Antes de ser Madonna,
era Ciccone, estudante de piano e ballet e, mais tarde, de dança contemporânea
— foi a sua professora, Martha Graham, que a apelidou de "Madame X",
alcunha que repescaria para o título do seu último álbum. De uma das dançarinas
do artista disco francês Patrick Hernandez passou para os Breakfast Club, com o
namorado Dan Gilroy, onde cantava e tocava bateria e guitarra. O primeiro single surgiu
em 1982, pelas mãos da Sire: 'Everybody'.
Começava aqui uma
carreira de sucesso imenso e polémica a acompanhar.

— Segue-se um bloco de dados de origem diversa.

-- ==== Sys2Proof/Laws/Memory.lean ====
section
/-! SUPPORT. The laws of an address space: a read after a write, the canonical form, and buffers. -/

namespace Sys2Proof.Machine

variable {α : Type}

/-! ## Read after write -/

/-- A read of the cell just written gives the value written. -/
@[simp] theorem read_write_same (m : Memory α) (i : Nat) (v : α) : Memory.read (Memory.write m i v) i = some v := by
  induction m with
  | nil => simp [Memory.write, Memory.read]
  | cons c m ih =>
    obtain ⟨j, w⟩ := c
    simp only [Memory.write]
    split
    · simp [Memory.read]
    · split
      · simp [Memory.read]
      · simp [Memory.read, *]

/-- A write leaves every other cell alone. -/
theorem read_write_other (m : Memory α) {i k : Nat} (v : α) (h : k ≠ i) :
    Memory.read (Memory.write m i v) k = Memory.read m k := by
  induction m with
  | nil => simp [Memory.write, Memory.read, h]
  | cons c m ih =>
    obtain ⟨j, w⟩ := c
    simp only [Memory.write]
    split
    · simp [Memory.read, h]
    · split
      · next h2 => subst h2; simp [Memory.read, h]
      · simp only [Memory.read]; split
        · rfl
        · exact ih

/-- A write seen through a read. -/
theorem read_write (m : Memory α) (i k : Nat) (v : α) :
    Memory.read (Memory.write m i v) k = if k = i then some v else Memory.read m k := by
  split
  · next h => subst h; exact read_write_same m k v
  · next h => exact read_write_other m v h

/-- Successive writes leave every cell outside them alone. -/
theorem read_writeFrom_other (vs : List α) : ∀ (m : Memory α) (i k : Nat), k < i ∨ i + vs.length ≤ k →
    Memory.read (Memory.writeFrom m i vs) k = Memory.read m k := by
  induction vs with
  | nil => intros; rfl
  | cons v vs ih =>
    intro m i k h
    simp only [List.length_cons] at h
    rw [Memory.writeFrom, ih _ _ _ (by omega), read_write_other _ _ (by omega)]

/-- Successive writes put their values into successive cells. -/
theorem read_writeFrom_at (vs : List α) : ∀ (m : Memory α) (i k : Nat) (h : k < vs.length),
    Memory.read (Memory.writeFrom m i vs) (i + k) = some vs[k] := by
  induction vs with
  | nil => intro _ _ _ h; simp at h
  | cons v vs ih =>
    intro m i k h
    rw [Memory.writeFrom]
    cases k with
    | zero => rw [read_writeFrom_other _ _ _ _ (by omega)]; simp
    | succ k => rw [show i + (k + 1) = i + 1 + k by omega, ih _ _ k (by simpa using h)]; simp

/-! ## The canonical form -/

/-- A bound may be lowered. -/
theorem wfAbove_mono {m : Memory α} {lo lo' : Nat} (h : Memory.wfAbove m lo) (hl : lo' ≤ lo) : Memory.wfAbove m lo' := by
  cases m with
  | nil => rfl
  | cons c m =>
    simp only [Memory.wfAbove, Bool.and_eq_true, decide_eq_true_eq] at h ⊢
    exact ⟨by omega, h.2⟩

/-- A write above a bound stays above it. -/
theorem wfAbove_write {m : Memory α} {lo : Nat} (i : Nat) (v : α) (h : Memory.wfAbove m lo) (hi : lo < i) :
    Memory.wfAbove (Memory.write m i v) lo := by
  induction m generalizing lo with
  | nil => simp [Memory.write, Memory.wfAbove, hi]
  | cons c m ih =>
    obtain ⟨j, w⟩ := c
    simp only [Memory.wfAbove, Bool.and_eq_true, decide_eq_true_eq] at h
    simp only [Memory.write]
    split
    · simp [Memory.wfAbove, *]
    · split
      · next h2 => subst h2; simp [Memory.wfAbove, *]
      · simp only [Memory.wfAbove, Bool.and_eq_true, decide_eq_true_eq]
        exact ⟨h.1, ih h.2 (by omega)⟩

/-- A write keeps the canonical form. -/
@[simp] theorem wf_write {m : Memory α} (i : Nat) (v : α) (h : Memory.wf m) : Memory.wf (Memory.write m i v) := by
  cases m with
  | nil => rfl
  | cons c m =>
    obtain ⟨j, w⟩ := c
    simp only [Memory.wf] at h
    simp only [Memory.write]
    split
    · simp [Memory.wf, Memory.wfAbove, *]
    · split
      · next h2 => subst h2; exact h
      · exact wfAbove_write i v h (by omega)

/-- Successive writes keep the canonical form. -/
@[simp] theorem wf_writeFrom {m : Memory α} (i : Nat) (vs : List α) (h : Memory.wf m) :
    Memory.wf (Memory.writeFrom m i vs) := by
  induction vs generalizing m i with
  | nil => exact h
  | cons v vs ih => exact ih _ (wf_write _ _ h)

/-- A buffer is in canonical form. -/
theorem wfAbove_ofListFrom (vs : List α) : ∀ {i lo : Nat}, lo < i → Memory.wfAbove (Memory.ofListFrom i vs) lo := by
  induction vs with
  | nil => intros; rfl
  | cons v vs ih =>
    intro i lo h
    simp only [Memory.ofListFrom, Memory.wfAbove, Bool.and_eq_true, decide_eq_true_eq]
    exact ⟨h, ih (by omega)⟩

/-- A buffer is in canonical form. -/
@[simp] theorem wf_ofList (vs : List α) : Memory.wf (Memory.ofList vs) := by
  cases vs with
  | nil => rfl
  | cons v vs => exact wfAbove_ofListFrom vs (by omega)

/-- The table BUILD makes is in canonical form. -/
theorem wf_writeAlphabet (cs : List Byte) : ∀ (i : Nat) {t : Memory Entry}, Memory.wf t → Memory.wf (writeAlphabet i cs t) := by
  induction cs with
  | nil => intro _ _ h; exact h
  | cons c cs ih => intro i t h; exact ih _ (wf_write _ _ h)

/-- The table BUILD makes is in canonical form. -/
@[simp] theorem wf_buildTable (cs : List Byte) (pad : Byte) : Memory.wf (buildTable cs pad) :=
  wf_writeAlphabet cs 0 (wf_write _ _ (wf_ofList _))

/-! ## Buffers -/

/-- The values of a buffer are its elements. -/
@[simp] theorem values_ofListFrom (vs : List α) : ∀ i, Memory.values (Memory.ofListFrom i vs) = vs := by
  induction vs with
  | nil => intro; rfl
  | cons v vs ih => intro i; simpa [Memory.ofListFrom, Memory.values] using ih (i + 1)

/-- The values of a buffer are its elements. -/
@[simp] theorem values_ofList (vs : List α) : Memory.values (Memory.ofList vs) = vs := values_ofListFrom vs 0

/-- The number of cells of a buffer. -/
@[simp] theorem length_ofListFrom (vs : List α) : ∀ i, (Memory.ofListFrom i vs).length = vs.length := by
  induction vs with
  | nil => intro; rfl
  | cons v vs ih => intro i; simp [Memory.ofListFrom, ih]

/-- The number of cells of a buffer. -/
@[simp] theorem length_ofList (vs : List α) : (Memory.ofList vs).length = vs.length := length_ofListFrom vs 0

/-- A cell of a buffer that starts at an index. -/
theorem read_ofListFrom (vs : List α) : ∀ (i k : Nat), i ≤ k → Memory.read (Memory.ofListFrom i vs) k = vs[k - i]? := by
  induction vs with
  | nil => intros; simp [Memory.ofListFrom, Memory.read]
  | cons v vs ih =>
    intro i k h
    simp only [Memory.ofListFrom, Memory.read]
    split
    · next h2 => subst h2; simp
    · rw [ih _ _ (by omega), show k - i = (k - (i + 1)) + 1 by omega]; simp

/-- A cell of a buffer. -/
@[simp] theorem read_ofList (vs : List α) (k : Nat) : Memory.read (Memory.ofList vs) k = vs[k]? := by
  rw [Memory.ofList, read_ofListFrom vs 0 k (by omega), Nat.sub_zero]

/-- Writing just beyond the end of a buffer appends. -/
theorem write_end_ofListFrom (vs : List α) (v : α) : ∀ (i k : Nat), k = i + vs.length →
    Memory.write (Memory.ofListFrom i vs) k v = Memory.ofListFrom i (vs ++ [v]) := by
  induction vs with
  | nil => intro i k h; simp [Memory.ofListFrom, Memory.write, h]
  | cons w vs ih =>
    intro i k h
    simp only [List.length_cons] at h
    simp only [Memory.ofListFrom, Memory.write, List.cons_append]
    rw [if_neg (by omega), if_neg (by omega), ih _ _ (by omega)]

/-- `OutAppend` at the end of a buffer appends to it (20_memory.md R35). -/
theorem writeFrom_ofList (ws vs : List α) :
    Memory.writeFrom (Memory.ofList vs) vs.length ws = Memory.ofList (vs ++ ws) := by
  induction ws generalizing vs with
  | nil => simp [Memory.writeFrom]
  | cons w ws ih =>
    rw [Memory.writeFrom, Memory.ofList, write_end_ofListFrom vs w 0 _ (by omega), ← Memory.ofList]
    simpa using ih (vs ++ [w])

/-- All cells of a buffer, read in order. -/
theorem readFrom_ofListFrom (vs : List α) : ∀ (m : Memory α) (i : Nat),
    (∀ k, k < vs.length → Memory.read m (i + k) = vs[k]?) → Memory.readFrom m i vs.length = some vs := by
  induction vs with
  | nil => intros; rfl
  | cons v vs ih =>
    intro m i h
    have h0 := h 0 (by simp)
    simp only [Nat.add_zero, List.getElem?_cons_zero] at h0
    have hs := ih m (i + 1) fun k hk => by
      have := h (k + 1) (by simpa using hk)
      rwa [show i + (k + 1) = i + 1 + k by omega, List.getElem?_cons_succ] at this
    simp [Memory.readFrom, h0, hs]

/-- The host reads a whole buffer back (43_host_interface_and_variants.md R122). -/
@[simp] theorem readFrom_ofList (vs : List α) : Memory.readFrom (Memory.ofList vs) 0 vs.length = some vs :=
  readFrom_ofListFrom vs _ 0 fun k _ => by simp

end Sys2Proof.Machine
end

Se o primeiro álbum a solo,
homónimo (1983) deu ao mundo canções como "Borderlin" e
"Holiday", foi com "Like A Virgin" (1984) que Madonna se
começou a transformar, definitivamente, na "Rainha da Pop". Jovens de
todos os cantos começaram a copiar o seu estilo: calças até ao joelho, meias de
rede, crucifixos e cabelo pintado de louro. Críticos mais conservadores
acusavam-na de estar a promover o sexo antes do casamento e de estar a querer
"destruir as famílias".
"True Blue",
o seu álbum de maior sucesso comercial (mais de 25 milhões de cópias vendidas,
pela força de temas como "Papa Don't Preach" ou 'La Isla
Bonita"), surgiu em 1986. Começaram a surgir propostas para filmes, como
"Who's That Girl", que também deu nome a uma digressão de sucesso.
"Like a Prayer", em 1989, fez de Madonna pária no Vaticano: o vídeo,
onde a cantora sonhava fazer amor com santos, deixou furiosa a Igreja Católica.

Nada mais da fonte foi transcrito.